Task instructions: Starting at the line that contains "s.cycle + n", return every line through the end of the entries below, exactly and with nothing else.

START Records for this exercise

-- ==== Sys2Proof/Machine/Run.lean ====
section
/-! DEFINITION. How the machine goes on: time, the walkers of a core, the interface of the cores, the hub, the network,
and the choices that `step` takes from the agenda (04_scalar.md R112 to R118, R122; 15_system.md R427 to R430, R436, R451;
log entries 3, 4 and 5). -/

namespace Sys2Proof.Machine

/-! Outcomes. -/

/-- What follows a next state. -/
def andThen (x : Host.Outcome State Fault Refusal) (f : State → State) : Host.Outcome State Fault Refusal :=
  match x with
  | .next t => .next (f t)
  | .fault e => .fault e
  | .refused e => .refused e

/-- A step given to one core; the core whose turn it is stays. -/
def atRank (s : State) (r : Nat) (f : State → Host.Outcome State Fault Refusal) : Host.Outcome State Fault Refusal :=
  andThen (f { s with rank := r }) fun t => { t with rank := s.rank }

/-! Time. -/

/-- Whether a hold is a stall on a page or a rank in transit (05_memory.md R155, 06_ordering.md R206). -/
def Hold.transit : Hold → Bool
  | .ownTransit _ => true
  | .rankTransit => true
  | _ => false

/-- Whether the S walker waits for the other engines. -/
def Core.waitsEngines (c : Core) : Bool := match c.hold with | some (.engines, _) => true | _ => false

/-- Whether a core stalls on a page or a rank in transit: its S walker does, or waits for an engine that does. -/
def Core.inStall (c : Core) : Bool :=
  (match c.hold with | some (h, _) => h.transit | none => false) || (c.waitsEngines && c.stalls.any fun x => x.2.1.transit)

/-- Whether the S walker waits for the other engines while a V word waits for a channel, which counts as blocked
(10_vector.md R302). -/
def Core.vBlocked (c : Core) : Bool := c.vwait.isSome && c.waitsEngines

/-- Whether a cycle counts in SPDIST.COUNT (04_scalar.md R126). -/
def Core.counts (c : Core) : Bool := c.runs && c.depth == 0 && c.blocked.isNone && !c.inStall && !c.vBlocked

/-- Whether a member does not answer for a reason that pauses the watchdog (09_compose.md R285). -/
def Core.excused (c : Core) : Bool := c.blocked.isSome || c.inStall || c.vBlocked || c.pendTrap.isSome

/-- The S walker in the loop of NEST.s (04_scalar.md R122): where it stands in the body, which holds S words alone; after
the last word of the last iteration the loop is over. -/
def Core.nestAt (c : Core) : Core :=
  match c.nestS with
  | none => c
  | some n =>
    let p := (c.pc - ((n.body.head?).map (·.pc)).getD c.pc).toNat / 4
    if n.words ≤ p ∧ (nextIndex n.desc n.index 0).isNone then { c with nestS := none }
    else { c with nestS := some { n with pos := p } }

/-- The place of an iteration among those of its nest, the innermost level first. -/
def iterPlace (l : List Nat) : Nat := l.foldr (fun i a => a * 2 ^ 32 + i) 0

/-- Whether the S walker of a core has stepped further along a gang's text than another's (09_compose.md R280). -/
def Core.ahead (a b : Core) : Bool :=
  let far : Bool := decide (0 < (a.posS - b.posS).toInt)
  match a.nestAt.nestS, b.nestAt.nestS with
  | some m, some n => decide (iterPlace n.index < iterPlace m.index) || (m.index == n.index && far)
  | _, _ => far

/-- The members of a group that owe its leader an answer: the followers of a gang that stand behind the leader, else the leader
itself (09_compose.md R285). -/
def lateMembers (s : State) (c : Core) : List Core :=
  match c.group with
  | .gangLead ms => let l := (ms.map s.coreAt).filter fun m => c.ahead m; if l.isEmpty then [c] else l
  | .composeLead _ => [c]
  | _ => []

/-- The watchdog count of a group's leader after n cycles, with the places of its members' S walkers, any of which that moves is
an answer (09_compose.md R285). -/
def owedAfter (s : State) (n : Nat) (c : Core) : Nat × List (BitVec 32) :=
  match lateMembers s c with
  | [] => (0, [])
  | l =>
    let at_ := match c.group with | .gangLead ms => c.posS :: ms.map fun m => (s.coreAt m).posS | _ => [c.posS]
    (if at_ ≠ c.owedPos then 0 else if l.all Core.excused then c.owed else c.owed + n, at_)

/-- n cycles at one core: SPDIST.COUNT, the wait of a VMAXX, and the group watchdog. -/
def tickCore (s : State) (n r : Nat) (c : Core) : Core :=
  let c1 := if c.counts then
      c.modCtl fun k => { k with spdist := setField k.spdist 16 16 (min 65535 (field k.spdist 16 16 + n)) }
    else c
  let o := owedAfter s n c
  { c1 with
    owed := o.1, owedPos := o.2
    maxx := c.maxx.map fun (m : MaxxWait) => if maxxPaused s r then m else { m with waited := m.waited + n } }

/-- What n cycles take off a difference between the package's time and the servo's: at most a rate of less than a cycle per cycle,
so that the time never steps backward (15_system.md R455, log entry 108). -/
def slewed (d : Int) (n : Nat) : Int :=
  let most : Int := (Config.slewRate % 1063 + 1 : Nat) * n
  max (-most) (min most d)

/-- n cycles pass (01_machine.md R14, 15_system.md R455): 1,064 ps each, and what slews the time onto the servo's. -/
def tick (s : State) (n : Nat) : State :=
  { s with cycle := s.cycle + n
           ptp := if s.slew = 0 then s.ptp + 1064 * n else ((s.ptp : Int) + (1064 * n : Nat) + slewed s.slew n).toNat
           slew := if s.slew = 0 then 0 else s.slew - slewed s.slew n
           cores := s.cores.map fun (e : Nat × Core) => (e.1, tickCore s n e.1 e.2) }

/-- What the cores and their interfaces do in every cycle: a MONWAIT whose limit has passed ends, arrivals that have been held
too long are overruns, and waiters on a barrier whose generation has moved on are served (07_sync.md R216, R232, R235). -/
def housekeep (s : State) : State :=
  let s0 : State := { s with cores := s.cores.map fun (e : Nat × Core) => (e.1, e.2.monLate s.cycle) }
  s.cores.foldl (fun t e =>
    let u := if e.2.held.isEmpty then t else expireHeld t e.1
    if e.2.waitq.isEmpty then u else serveBars e.1 e.2.waitq.length u) s0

END Records for this exercise

Result of the task:
  { s with cycle := s.cycle + n
           ptp := if s.slew = 0 then s.ptp + 1064 * n else ((s.ptp : Int) + (1064 * n : Nat) + slewed s.slew n).toNat
           slew := if s.slew = 0 then 0 else s.slew - slewed s.slew n
           cores := s.cores.map fun (e : Nat × Core) => (e.1, tickCore s n e.1 e.2) }

/-- What the cores and their interfaces do in every cycle: a MONWAIT whose limit has passed ends, arrivals that have been held
too long are overruns, and waiters on a barrier whose generation has moved on are served (07_sync.md R216, R232, R235). -/
def housekeep (s : State) : State :=
  let s0 : State := { s with cores := s.cores.map fun (e : Nat × Core) => (e.1, e.2.monLate s.cycle) }
  s.cores.foldl (fun t e =>
    let u := if e.2.held.isEmpty then t else expireHeld t e.1
    if e.2.waitq.isEmpty then u else serveBars e.1 e.2.waitq.length u) s0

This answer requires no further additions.